Retourner à la terre avec Tàpies

Par Julie Goy, correspondante en Espagne · Le Journal des Arts

Le 28 février 2023 - 463 mots

BARCELONE / ESPAGNE

Sa fondation barcelonaise expose des œuvres faites de matériaux simples et d’éléments naturels.

Barcelone. La Fondation Antoni Tàpies consacre une exposition monographique à l’artiste avec plus d’une trentaine d’œuvres couvrant la période de 1958 à 1988, dont des peintures où coexistent différents matériaux, objets et vernis. Antoni Tàpies (1923-2012) faisait alors partie d’une génération d’artistes qui, à la fin des années 1950, cherchait de nouveaux moyens d’expression pour aborder la réalité.

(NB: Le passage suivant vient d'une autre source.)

-- ==== Sys2Proof/WellFormed.lean ====
section
/-! DEFINITION. Well-formed instructions: the operand ranges of spec/48_assembly_pseudo_ops.md R299 and
spec/30_encoding.md R93, which are exactly the operands that have an encoding (R108). -/

namespace Sys2Proof

/-- The amount of INC and DEC: "there is no increment or decrement by zero" (R93, R299). -/
def deltaInRange (delta : Nat) : Bool := 1 ≤ delta && delta ≤ 64

/-- The unsigned 5-bit offset of LOAD and STORE (R93, R299). -/
def offsetInRange (o : Nat) : Bool := o ≤ 31

/-- The signed 8-bit offset of a relative branch (R93, R299). -/
def relOffsetInRange (o : Int) : Bool := -128 ≤ o && o ≤ 127

/-- The software interrupt number (R93, R299). -/
def swiNumberInRange (i : Nat) : Bool := i ≤ 15

/-- The initial frame size of CALL (R93, R299). -/
def frameSizeInRange (s : Nat) : Bool := s ≤ 255

/-- The check on each instruction. Operands whose type already has the field's width need none. -/
def Instr.wellFormed : Instr → Bool
  | .setlo _ _ => true
  | .sethi _ _ => true
  | .and _ _ _ => true
  | .or _ _ _ => true
  | .add _ _ _ => true
  | .sub _ _ _ => true
  | .mult _ _ _ => true
  | .xor _ _ _ => true
  | .lsl _ _ => true
  | .lsr _ _ => true
  | .lsl8 _ _ => true
  | .lsr8 _ _ => true
  | .asl _ _ => true
  | .asr _ _ => true
  | .setf _ => true
  | .clrf _ => true
  | .savef _ => true
  | .rstrf _ => true
  | .inc _ delta => deltaInRange delta
  | .dec _ delta => deltaInRange delta
  | .load _ o _ => offsetInRange o
  | .store _ o _ => offsetInRange o
  | .br _ => true
  | .bl _ => true
  | .bge _ => true
  | .ble _ => true
  | .bg _ => true
  | .bule _ => true
  | .bug _ => true
  | .bz _ => true
  | .bnz _ => true
  | .bc _ => true
  | .bnc _ => true
  | .bs _ => true
  | .bns _ => true
  | .bv _ => true
  | .bnv _ => true
  | .brr o => relOffsetInRange o
  | .blr o => relOffsetInRange o
  | .bger o => relOffsetInRange o
  | .bler o => relOffsetInRange o
  | .bgr o => relOffsetInRange o
  | .buler o => relOffsetInRange o
  | .bugr o => relOffsetInRange o
  | .bzr o => relOffsetInRange o
  | .bnzr o => relOffsetInRange o
  | .bcr o => relOffsetInRange o
  | .bncr o => relOffsetInRange o
  | .bsr o => relOffsetInRange o
  | .bnsr o => relOffsetInRange o
  | .bvr o => relOffsetInRange o
  | .bnvr o => relOffsetInRange o
  | .swi i => swiNumberInRange i
  | .rti => true
  | .ret => true
  | .call s _ => frameSizeInRange s

/-- The instruction has an encoding. -/
abbrev Instr.WellFormed (i : Instr) : Prop := i.wellFormed = true

end Sys2Proof
end

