-- ==== Sys2Proof/Machine/CallReturn.lean ====
section
/-! DEFINITION. CALL and RETURN (spec/47_call_return.md). Every right-hand side is the value from before the instruction
(R15, D21). -/

namespace Sys2Proof.Machine

/-- CALL (R261): the return address at the old SP, the target from R_b, R_t from FP, FP from SP, SP raised by s. -/
def execCall (size : Nat) (b : RegNo) (s : State) : Result :=
  .next (((((s.writeData (s.getReg sp) (s.pc + 1)).setReg rt (s.getReg fp)).setReg fp (s.getReg sp)).setReg sp
    (s.raisedSp size)).setPc (s.getReg b))

/-- RETURN (R264): the pc from the cell at the old FP, FP from R_t, SP from the old FP. -/
def execRet (s : State) : Result :=
  withRead (s.readData (s.getReg fp)) fun target =>
    .next (((s.setReg fp (s.getReg rt)).setReg sp (s.getReg fp)).setPc target)

end Sys2Proof.Machine
end

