/-- From every state that meets the invariant a step gives one that meets it: R0's slot holds 0 (R22) and both memories keep
their canonical form (Assumption 5). -/
def Obligations.EveryStepKeepsTheInvariant : Prop :=
  ∀ s t : State, s.Inv → step s = .next t → t.Inv

/-- In canonical form a memory is its contents: memories that read the same everywhere are the same data (Assumption 5). -/
def Obligations.CanonicalMemoriesWithEqualReadsAreEqual : Prop :=
  ∀ m n : Memory, Memory.wf m = true → Memory.wf n = true → (∀ a, m.read a = n.read a) → m = n

/-! ### Whole-machine rules -/

/-- No instruction reads or writes instruction memory: with any other one it does the same and leaves that one (R36, R64). Two
separate memories are the spec's decisions D1 and D19. -/
def Obligations.NoInstructionTouchesInstructionMemory : Prop :=
  ∀ (i : Instr) (s : State) (m : Memory),
    exec i { s with im := m } = mapNext (fun t => { t with im := m }) (exec i s) ∧
    ∀ t, exec i s = .next t → t.im = s.im

/-- "All other instructions affect only registers and flags": but for LOAD, STORE, CALL and RETURN no instruction reads or
writes data memory, and of these four LOAD and RETURN write none (R35). -/
def Obligations.OnlyFourInstructionsReachDataMemory : Prop :=
  ∀ (i : Instr) (s : State),
    ((∀ d o b, i ≠ .load d o b) → (∀ d o b, i ≠ .store d o b) → (∀ n b, i ≠ .call n b) → i ≠ .ret →
      ∀ m, exec i { s with dm := m } = mapNext (fun t => { t with dm := m }) (exec i s)) ∧
    ((∀ d o b, i ≠ .store d o b) → (∀ n b, i ≠ .call n b) → ∀ t, exec i s = .next t → SameData s t)

/-- Carry-block is written by SETF, CLRF and RSTRF only and read by ADD, SUB, LSL, LSR, ASL and SAVEF only; while it is set,
the carry has no influence on these five arithmetic and shift operations (R30). -/
def Obligations.CarryBlockWritersAndReaders : Prop :=
  (∀ (d a b : RegNo) (s : State) (x : Bool), s.flags.cb = true →
    ∀ i ∈ [Instr.add d a b, Instr.sub d a b, Instr.lsl d b, Instr.lsr d b, Instr.asl d b],
      exec i (s.setFlags { s.flags with c := x }) = exec i s) ∧
  ∀ (i : Instr) (s : State),
    ((∀ v, i ≠ .setf v) → (∀ v, i ≠ .clrf v) → (∀ d, i ≠ .rstrf d) →
      ∀ t, exec i s = .next t → t.flags.cb = s.flags.cb) ∧
    ((∀ d a b, i ≠ .add d a b) → (∀ d a b, i ≠ .sub d a b) → (∀ d b, i ≠ .lsl d b) → (∀ d b, i ≠ .lsr d b) →
      (∀ d b, i ≠ .asl d b) → (∀ d, i ≠ .savef d) → ∀ x : Bool,
      (∀ t u, exec i s = .next t → exec i (s.setFlags { s.flags with cb := x }) = .next u →
        { t with flags := { t.flags with cb := u.flags.cb } } = u))

/-- Each instruction leaves every flag that R31's table does not give it a W or a U for. That flags not named are unchanged is
the spec's decision D7. -/
def Obligations.FlagsOutsideTheTableAreKept : Prop :=
  ∀ (i : Instr) (s t : State), exec i s = .next t →
    ((flagsWritten i).s = false → t.flags.s = s.flags.s) ∧
    ((flagsWritten i).z = false → t.flags.z = s.flags.z) ∧
    ((flagsWritten i).v = false → t.flags.v = s.flags.v) ∧
    ((flagsWritten i).c = false → t.flags.c = s.flags.c) ∧
    ((flagsWritten i).cb = false → t.flags.cb = s.flags.cb)

/-- Each instruction leaves every register but those it names as destination and the implicit R13, FP and SP of MULT, CALL and
RETURN (R22, R23, R24). -/
def Obligations.RegistersOutsideTheDestinationsAreKept : Prop :=
  ∀ (i : Instr) (s t : State), exec i s = .next t → SameRegsBut (regsWritten i) s t ∧ t.getReg r0 = 0

/-- Where control goes after every instruction (R27), RETURN reading a cell that holds a word (one that holds none: `ReturnUnlinksTheFrame`). -/
def Obligations.ProgramCounterFollowsTheInstruction : Prop :=
  ∀ (i : Instr) (s t : State), exec i s = .next t →
    (∀ c b, i = Cond.branchReg c b → t.pc = if s.flags.holds c then s.getReg b else s.pc + 1) ∧
    (∀ c o, i = Cond.branchRel c o → t.pc = if s.flags.holds c then s.pc + BitVec.ofInt 16 o else s.pc + 1) ∧
    (∀ n b, i = .call n b → t.pc = s.getReg b) ∧
    (i = .ret → ∀ x, s.dm.read (s.getReg fp) = some x → t.pc = x) ∧
    ((∀ c b, i ≠ Cond.branchReg c b) → (∀ c o, i ≠ Cond.branchRel c o) → (∀ n b, i ≠ .call n b) → i ≠ .ret →
      t.pc = s.pc + 1)

/-! ### SETLO, SETHI -/

/-- SETLO (R121): the sign-extended immediate, no flag. -/
def Obligations.SetloLoadsTheSignExtendedByte : Prop :=
  ∀ (d : RegNo) (v : BitVec 8) (s : State),
    encode (.setlo d v) = 0b1110#4 ++ d ++ v ∧
    ∃ t, exec (.setlo d v) s = .next t ∧
      (d ≠ r0 → (t.getReg d).toInt = v.toInt) ∧ SameRegsBut [d] s t ∧ t.getReg r0 = 0 ∧
      t.flags = s.flags ∧ OnlyAdvances s t

/-- SETHI (R122): the high byte replaced, the low byte kept, no flag. -/
def Obligations.SethiReplacesTheHighByte : Prop :=
  ∀ (d : RegNo) (v : BitVec 8) (s : State),
    encode (.sethi d v) = 0b1111#4 ++ d ++ v ∧
    ∃ t, exec (.sethi d v) s = .next t ∧
      (d ≠ r0 → (t.getReg d).toNat = v.toNat * 256 + (s.getReg d).toNat % 256) ∧ SameRegsBut [d] s t ∧
      t.getReg r0 = 0 ∧ t.flags = s.flags ∧ OnlyAdvances s t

L’exposition présente ces peintures « de matière », caractérisées par des surfaces opaques ressemblant à des murs, offrant des gammes limitées de couleurs dans lesquelles ressortent le gris, le marron et l’ocre. Les artistes sont depuis longtemps fascinés par les arts extra-occidentaux, dits alors « primitifs », dont Tàpies s’inspire pour ajouter à ses tableaux-assemblages des objets et matières nouvelles. Ses œuvres sont le résultat d’une manière « non industrielle, non conceptualisée ni rationalisée ». Dans l’assemblage Blanc et chaise (1987), il introduit deux morceaux de chaise, un élément souvent retrouvé dans son travail, qu’il utilise pour évoquer ces objets qu’il perçoit comme délaissés par la société.

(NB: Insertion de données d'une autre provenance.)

-- ==== Sys2Proof/Laws/Ops.lean ====
section
/-! SUPPORT. For each shared operation, once, everything it can do: the proofs about instructions cite these. -/

namespace Sys2Proof.Machine

/-- The end of AND, OR and XOR. -/
theorem logicResult_next {d : RegNo} {r : Word} {s t : State} (h : logicResult d r s = .next t) :
    t = ((s.setReg d r).setFlags (s.flags.withSZ r)).advance := by
  simpa [logicResult] using h.symm

/-- The end of ADD, SUB, INC and DEC. -/
theorem adderResult_next {d : RegNo} {out : AdderOut} {s t : State} (h : adderResult d out s = .next t) :
    t = ((s.setReg d out.result).setFlags (s.flags.withAdder out)).advance := by
  simpa [adderResult] using h.symm

/-- The end of a one-bit shift. -/
theorem shiftResult_next {d : RegNo} {r : Word} {out : Bool} {s t : State} (h : shiftResult d r out s = .next t) :
    t = ((s.setReg d r).setFlags (s.flags.withCarry out)).advance := by
  simpa [shiftResult] using h.symm

/-- A register-mode branch changes the pc only. -/
theorem branchReg_next {c : Cond} {b : RegNo} {s t : State} (h : branchReg c b s = .next t) :
    t = s.branchTo (s.flags.holds c) (s.getReg b) := by
  simpa [branchReg] using h.symm

/-- A relative branch changes the pc only. -/
theorem branchRel_next {c : Cond} {o : Int} {s t : State} (h : branchRel c o s = .next t) :
    t = s.branchTo (s.flags.holds c) (s.relTarget o) := by
  simpa [branchRel] using h.symm

/-- A stop is never a next state. -/
theorem raise_ne_next (x : Stop) (t : State) : raise x ≠ .next t := by
  cases x <;> simp [raise]

/-- An instruction that reads memory goes on exactly where the read gives a word. -/
theorem withRead_eq_next {r : Except Fault Word} {k : Word → Result} {t : State} :
    withRead r k = .next t ↔ ∃ v, r = .ok v ∧ k v = .next t := by
  cases r <;> simp [withRead, raise_ne_next]

/-- A readable cell gives a word (R58). -/
theorem State.Readable.readData {s : State} {a : Word} (h : s.Readable a) : ∃ v, s.readData a = .ok v := by
  obtain h | ⟨x, h⟩ := h
  · cases hr : s.dm.read a with
    | none => exact ⟨_, Memory.readOr_eq_ok.2 (.inr ⟨hr, h, rfl⟩)⟩
    | some x => exact ⟨x, Memory.readOr_eq_ok.2 (.inl hr)⟩
  · exact ⟨x, Memory.readOr_eq_ok.2 (.inl h)⟩

/-- LOAD answers a next state exactly where its cell gives a word, and that state. -/
theorem execLoad_eq_next {d : RegNo} {o : Nat} {b : RegNo} {s t : State} :
    execLoad d o b s = .next t ↔ ∃ v, s.readData (s.effectiveAddress b o) = .ok v ∧
      t = ((s.setReg d v).setFlags (s.flags.withSZ v)).advance := by
  simp only [execLoad, withRead_eq_next, Host.Outcome.next.injEq, eq_comm (b := t)]

/-- RETURN answers a next state exactly where the cell at FP gives a word, and that state. -/
theorem execRet_eq_next {s t : State} :
    execRet s = .next t ↔ ∃ v, s.readData (s.getReg fp) = .ok v ∧
      t = ((s.setReg fp (s.getReg rt)).setReg sp (s.getReg fp)).setPc v := by
  simp only [execRet, withRead_eq_next, Host.Outcome.next.injEq, eq_comm (b := t)]

/-- MULT answers a next state exactly where `MULT_D13` lets it, and that state. -/
theorem execMult_eq_next {d a b : RegNo} {s t : State} :
    execMult d a b s = .next t ↔ (d = rt → s.params.multD13 ≠ .refuse) ∧
      t = ((((s.setReg d (productLow (signedProduct (s.getReg a) (s.getReg b)))).setReg rt
        (multRt s.params.multD13 d (signedProduct (s.getReg a) (s.getReg b)))).setFlags
        (s.flags.withProduct (signedProduct (s.getReg a) (s.getReg b)) (Config.multCarry s.draws))).countDraw).advance := by
  simp only [execMult]
  split
  · next h => simp [raise_ne_next, h]
  · next h =>
    rw [Host.Outcome.next.injEq, eq_comm]
    exact ⟨fun e => ⟨fun hd hr => h ⟨hd, hr⟩, e⟩, fun e => e.2⟩

/-- The fetch and decode give an instruction exactly where the fetch gives a word that decodes to it. -/
theorem State.fetchDecode_eq_ok {s : State} {i : Instr} :
    s.fetchDecode = .ok i ↔ ∃ w, s.fetch = .ok w ∧ decode w = .ok i := by
  unfold State.fetchDecode
  split
  · simp_all
  · split <;> simp_all

/-- A step that answers a next state runs the instruction at pc in a machine without a fault mark, whatever `run` is. -/
theorem stepBy_next {run : Instr → State → Result} {s t : State} (h : stepBy run s = .next t) :
    s.faultMark = none ∧ ∃ w i, s.fetch = .ok w ∧ decode w = .ok i ∧ run i s = .next t := by
  unfold stepBy at h
  split at h
  · exact absurd h (raise_ne_next _ _)
  · next hm =>
    split at h
    · exact absurd h (raise_ne_next _ _)
    · next hi =>
      obtain ⟨w, hw, hd⟩ := State.fetchDecode_eq_ok.1 hi
      exact ⟨hm, w, _, hw, hd, h⟩

/-- A step that answers a next state runs the instruction at pc in a machine without a fault mark. -/
theorem step_next {s t : State} (h : step s = .next t) :
    s.faultMark = none ∧ ∃ w i, s.fetch = .ok w ∧ decode w = .ok i ∧ exec i s = .next t :=
  stepBy_next h

/-- The state after a step that answers a next state. -/
theorem State.afterStep_of_next {s t : State} (h : step s = .next t) : s.afterStep = t := by
  unfold State.afterStep; rw [h]; rfl

/-- The state after a step that faults. -/
theorem State.afterStep_of_fault {s : State} {f : Fault} (h : step s = .fault f) : s.afterStep = s.mark (.fault f) := by
  unfold State.afterStep; rw [h]; rfl

/-- The state after a step that refuses. -/
theorem State.afterStep_of_refused {s : State} {r : Refusal} (h : step s = .refused r) :
    s.afterStep = s.mark (.refusal r) := by
  unfold State.afterStep; rw [h]; rfl

/-- The adder's result as a word (R17). -/
theorem addWithCarry_result (a b : Word) (k : Bool) :
    (addWithCarry a b k).result = BitVec.ofNat 16 (a.toNat + b.toNat + k.toNat) := rfl

/-- The adder's carry out (R17). -/
theorem addWithCarry_carry (a b : Word) (k : Bool) :
    (addWithCarry a b k).carry = decide (65536 ≤ a.toNat + b.toNat + k.toNat) := rfl

/-- The adder's signed overflow (R17). -/
theorem addWithCarry_overflow (a b : Word) (k : Bool) :
    (addWithCarry a b k).overflow =
      (decide (a.toInt + b.toInt + k.toNat < -32768) || decide (32767 < a.toInt + b.toInt + k.toNat)) := rfl

end Sys2Proof.Machine
end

Présence de signes symboliques
Des signes symboliques sont récurrents dans cette période de l’œuvre de Tàpies, comme la croix, dépeinte dans son Diptyque de vernis (1984) et sujet principal de sa toile Grand X avec graphismes (1979), croix qu’il perçoit comme un signe de mystère. Autre objet de mystère, le motif de la porte fermée a également la part belle dans son œuvre, ainsi dans Portes et flèches (1987), où elle « est couverte de rayures, comme si une personne avait tenté de l’ouvrir sans y parvenir », expliquait l’artiste à son sujet.

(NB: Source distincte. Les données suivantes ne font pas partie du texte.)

/-- The flags of a MULT that completes, the carry apart, describe the exact product, whatever the destination. -/
theorem exec_mult_flags :
    (t.flags.z = true ↔ (s.getReg a).toInt * (s.getReg b).toInt = 0) ∧
      (t.flags.s = true ↔ (s.getReg a).toInt * (s.getReg b).toInt < 0) ∧
      (t.flags.v = true ↔ (s.getReg a).toInt * (s.getReg b).toInt < -32768 ∨
        32767 < (s.getReg a).toInt * (s.getReg b).toInt) ∧ t.flags.cb = s.flags.cb := by
  obtain ⟨-, rfl⟩ := execMult_eq_next.1 h
  rw [← signedProduct_toInt]
  exact ⟨product_zero_iff _, product_sign_iff _, product_overflow_iff _, rfl⟩

/-- R13 after a MULT that completes. -/
theorem exec_mult_getReg_rt :
    t.getReg rt = multRt s.params.multD13 d (signedProduct (s.getReg a) (s.getReg b)) := by
  obtain ⟨-, rfl⟩ := execMult_eq_next.1 h
  exact State.getReg_setReg_self _ (by decide) _

/-- The destination after a MULT that completes, where it is not R13. -/
theorem exec_mult_getReg_of_ne (hd : d ≠ rt) :
    t.getReg d = if d = r0 then 0 else productLow (signedProduct (s.getReg a) (s.getReg b)) := by
  obtain ⟨-, rfl⟩ := execMult_eq_next.1 h
  exact (State.getReg_setReg_of_ne _ hd _).trans (s.getReg_setReg_eq_ite d _)

end

/-- The low half of the exact product (R138). -/
theorem productLow_signedProduct (x y : Word) :
    ((productLow (signedProduct x y)).toNat : Int) = x.toInt * y.toInt % 65536 := by
  rw [productLow_toNat, signedProduct_toInt]

/-- The high half of the exact product (R138). -/
theorem productHigh_signedProduct (x y : Word) :
    (productHigh (signedProduct x y)).toInt = x.toInt * y.toInt / 65536 := by
  rw [productHigh_toInt, signedProduct_toInt]

/-- Settles O26: the destination gets the low half and R13, another register, the high one. -/
theorem multGivesTheSignedProduct : Obligations.MultGivesTheSignedProduct := by
  unfold Obligations.MultGivesTheSignedProduct
  intro d a b s hd p
  obtain ⟨t, h⟩ : ∃ t, exec (.mult d a b) s = .next t := ⟨_, execMult_eq_next.2 ⟨fun e => absurd e hd, rfl⟩⟩
  obtain ⟨hz, hs, hv, hcb⟩ := exec_mult_flags h
  refine ⟨rfl, t, h, ?low, ?high, (exec_effect h).sameRegsBut, hz, hs, hv, hcb, exec_mult_frame h⟩
  case low => rw [exec_mult_getReg_of_ne h hd, ← productLow_signedProduct]; split <;> rfl
  case high => rw [exec_mult_getReg_rt h, multRt_of_ne hd, productHigh_signedProduct]

/-- R13 as the destination holds one of the halves (D9). -/
theorem multRt_rt (choice : MultD13) (q : BitVec 32) :
    multRt choice rt q = if lowHalfWins choice = true then productLow q else productHigh q := by
  simp [multRt]

/-- Settles O27: R13 is written twice, the second time with the half that the parameter lets win. -/
theorem multIntoRtKeepsOneHalf : Obligations.MultIntoRtKeepsOneHalf := by
  unfold Obligations.MultIntoRtKeepsOneHalf
  intro a b s hchoice p
  obtain ⟨t, h⟩ : ∃ t, exec (.mult rt a b) s = .next t := ⟨_, execMult_eq_next.2 ⟨fun _ => hchoice, rfl⟩⟩
  have hrt := exec_mult_getReg_rt h
  rw [multRt_rt] at hrt
  obtain ⟨hz, hs, hv, hcb⟩ := exec_mult_flags h
  refine ⟨t, h, ?lowWins, ?highWins, ?either, ?regs, hz, hs, hv, hcb, exec_mult_frame h⟩
  case lowWins =>
    intro hlow
    rw [hrt, hlow, lowHalfWins, if_pos rfl, productLow_signedProduct]
  case highWins =>
    intro hhigh
    rw [hrt, hhigh, lowHalfWins, if_neg Bool.false_ne_true, productHigh_signedProduct]
  case either =>
    rw [hrt]
    split
    · exact .inl (productLow_signedProduct _ _)
    · exact .inr (productHigh_signedProduct _ _)
  case regs => simpa [SameRegsBut, regsWritten] using (exec_effect h).sameRegsBut

/-! ### Two adders in a row are the adder of 32 bits (R140) -/

/-- A pair of words as a signed number: the sign is that of the high word. -/
theorem concat_toInt (h l : Word) : (h ++ l).toInt = h.toInt * 65536 + l.toNat := by
  have := l.isLt
  rw [BitVec.toInt_eq_toNat_cond, toNat_concat, toInt_eq_ite]
  split <;> split <;> omega

/-- The sum of 32 bits out of two adders of 16 bits: the carry of the low words goes into the high ones. -/
theorem addWithCarry_chain (xh xl yh yl : Word) (k : Bool) {lo hi : AdderOut} (hlo : lo = addWithCarry xl yl k)
    (hhi : hi = addWithCarry xh yh lo.carry) :
    hi.result.toNat * 65536 + lo.result.toNat = ((xh ++ xl).toNat + (yh ++ yl).toNat + k.toNat) % 2 ^ 32 ∧
      (hi.carry = true ↔ 2 ^ 32 ≤ (xh ++ xl).toNat + (yh ++ yl).toNat + k.toNat) ∧
      (hi.overflow = true ↔ (xh ++ xl).toInt + (yh ++ yl).toInt + k.toNat < -2 ^ 31 ∨
        2 ^ 31 ≤ (xh ++ xl).toInt + (yh ++ yl).toInt + k.toNat) := by
  have hxl := xl.isLt
  have hyl := yl.isLt
  have hk := k.toNat_le
  have hcarry : lo.carry.toNat = (xl.toNat + yl.toNat + k.toNat) / 65536 := by
    rw [hlo, addWithCarry_carry, Bool.toNat, Bool.cond_decide]
    split <;> omega
  rw [hhi, addWithCarry_carry_iff, addWithCarry_overflow_iff, addWithCarry_result_toNat, hcarry, hlo,
    addWithCarry_result_toNat, concat_toInt, concat_toInt, toNat_concat, toNat_concat]
  refine ⟨?_, ?_, ?_⟩ <;> omega

/-! ### Double precision (R140, R312) -/

/-- An instruction that completes is followed by the rest of its sequence. -/
theorem execAll_cons_of_next {i : Instr} {s t : State} (h : exec i s = .next t) (is : List Instr) :
    execAll (i :: is) s = execAll is t := by
  simp only [execAll, h]

/-- SETC (R286). -/
theorem exec_setc (s : State) : exec (.setf 0x08#5) s = .next (s.setFlags (s.flags.withCarry true)).advance :=
  congrArg (fun f => Host.Outcome.next (s.setFlags f).advance) s.flags.setMask_carry

/-- CLRC (R287). -/
theorem exec_clrc (s : State) : exec (.clrf 0x08#5) s = .next (s.setFlags (s.flags.withCarry false)).advance :=
  congrArg (fun f => Host.Outcome.next (s.setFlags f).advance) s.flags.clearMask_carry

/-- `t` is left from `s` by an adder of 32 bits on `x`, `y` and the carry, its sum in the pair `[dh dl]`. -/
structure PairSum (dh dl : RegNo) (x y : BitVec 32) (s t : State) : Prop where
  /-- the pair, high word first -/
  sum : (t.getReg dh).toNat * 65536 + (t.getReg dl).toNat = (x.toNat + y.toNat + s.flags.c.toNat) % 2 ^ 32
  /-- c, unsigned overflow of 32 bits -/
  carry : t.flags.c = true ↔ 2 ^ 32 ≤ x.toNat + y.toNat + s.flags.c.toNat
  /-- v, signed overflow of 32 bits -/
  overflow : t.flags.v = true ↔
    x.toInt + y.toInt + s.flags.c.toNat < -2 ^ 31 ∨ 2 ^ 31 ≤ x.toInt + y.toInt + s.flags.c.toNat
  /-- no register but the pair -/
  regs : SameRegsBut [dh, dl] s t
  /-- no cell of data memory -/
  data : SameData s t
  /-- two instructions on -/
  pc : t.pc = s.pc + 2

/-- The ends of two adder operations, the second with the carry of the first, leave a sum of 32 bits. -/
theorem pairSum_of_adderResult {dh dl : RegNo} {xh xl yh yl : Word} {s u t : State} (hdl : dl ≠ r0) (hdh : dh ≠ r0)
    (hne : dh ≠ dl) (hlow : adderResult dl (addWithCarry xl yl s.flags.c) s = .next u)
    (hhigh : adderResult dh (addWithCarry xh yh u.flags.c) u = .next t) : PairSum dh dl (xh ++ xl) (yh ++ yl) s t := by
  obtain ⟨hureg, huregs, huflags, hupc, hudata, -, -⟩ := adderResult_leaves hlow
  obtain ⟨htreg, htregs, htflags, htpc, htdata, -, -⟩ := adderResult_leaves hhigh
  have hdlreg : t.getReg dl = (addWithCarry xl yl s.flags.c).result := by
    rw [htregs dl (by simpa using hne.symm), hureg, if_neg hdl]
  have hcarry : u.flags.c = (addWithCarry xl yl s.flags.c).carry := by rw [huflags, Flags.withAdder_c]
  rw [if_neg hdh] at htreg
  obtain ⟨hsum, hc, hv⟩ := addWithCarry_chain xh xl yh yl s.flags.c rfl (congrArg _ hcarry)
  exact {
    sum := by rw [htreg, hdlreg, hsum]
    carry := by rw [htflags, Flags.withAdder_c, hc]
    overflow := by rw [htflags, Flags.withAdder_v, hv]
    regs := fun r hr => by
      obtain ⟨hrdh, hrdl⟩ : r ≠ dh ∧ r ≠ dl := by simpa using hr
      rw [htregs r (by simpa using hrdh), huregs r (by simpa using hrdl)]
    data := fun a => (htdata a).trans (hudata a)
    pc := by rw [htpc, hupc, BitVec.add_assoc]; rfl }

/-- The operation `op` with carry-block off is the adder on its first register, its second one through `f`, and the carry. -/
def IsAdder (op : RegNo → RegNo → RegNo → Instr) (f : Word → Word) : Prop :=
  ∀ {s : State}, s.flags.cb = false → ∀ d a b : RegNo,
    exec (op d a b) s = adderResult d (addWithCarry (s.getReg a) (f (s.getReg b)) s.flags.c) s

/-- With carry-block off the carry-in of ADD is the carry (R132). -/
theorem isAdder_add : IsAdder .add id := by
  intro s hcb d a b
  rw [exec_add, Flags.addCarryIn, hcb, Bool.not_false, Bool.and_true, id]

Les grands formats de ses toiles sont mis en valeur par les très hauts murs blancs et lumineux de la fondation et une scénographie épurée, qui en facilitent la contemplation, en accord avec les aspirations de l’artiste. Celui-ci, en utilisant la paille, la poussière et le bois, conférait à ces matériaux simples une dimension méditative, considérant ces éléments naturels comme porteurs de l’origine de la vie, soit « l’engrais qui fertilise la terre ». Le bleu, sujet principal des compositions Bleu emblématique (1971), Cadre de porte et bleu (1976) et Bleu et bambou (1973), renvoie à l’idée de l’eau et participe à cette unité des éléments naturels comme à ce sentiment de sérénité ressenti par le visiteur de l’exposition.

L’usage du vernis dans nombre des œuvres exposées est à souligner, particulièrement celles des années 1970, dans lesquelles il devient central, offrant des compositions très lumineuses. Tàpies emploie celui-ci à de nombreuses reprises pour suggérer la forme d’un corps, comme dans Ocre et taches bleues (1972) où des attributs physiques, récurrents dans son travail, ressurgissent. Bouche, oreilles et pieds dialoguent ainsi avec des objets de la vie quotidienne, ici un lit, ou avec des évocations d’éléments intangibles tels que la pluie ou les ombres.
 

L’adob que fecunda la terra, Tàpies (1958-1988)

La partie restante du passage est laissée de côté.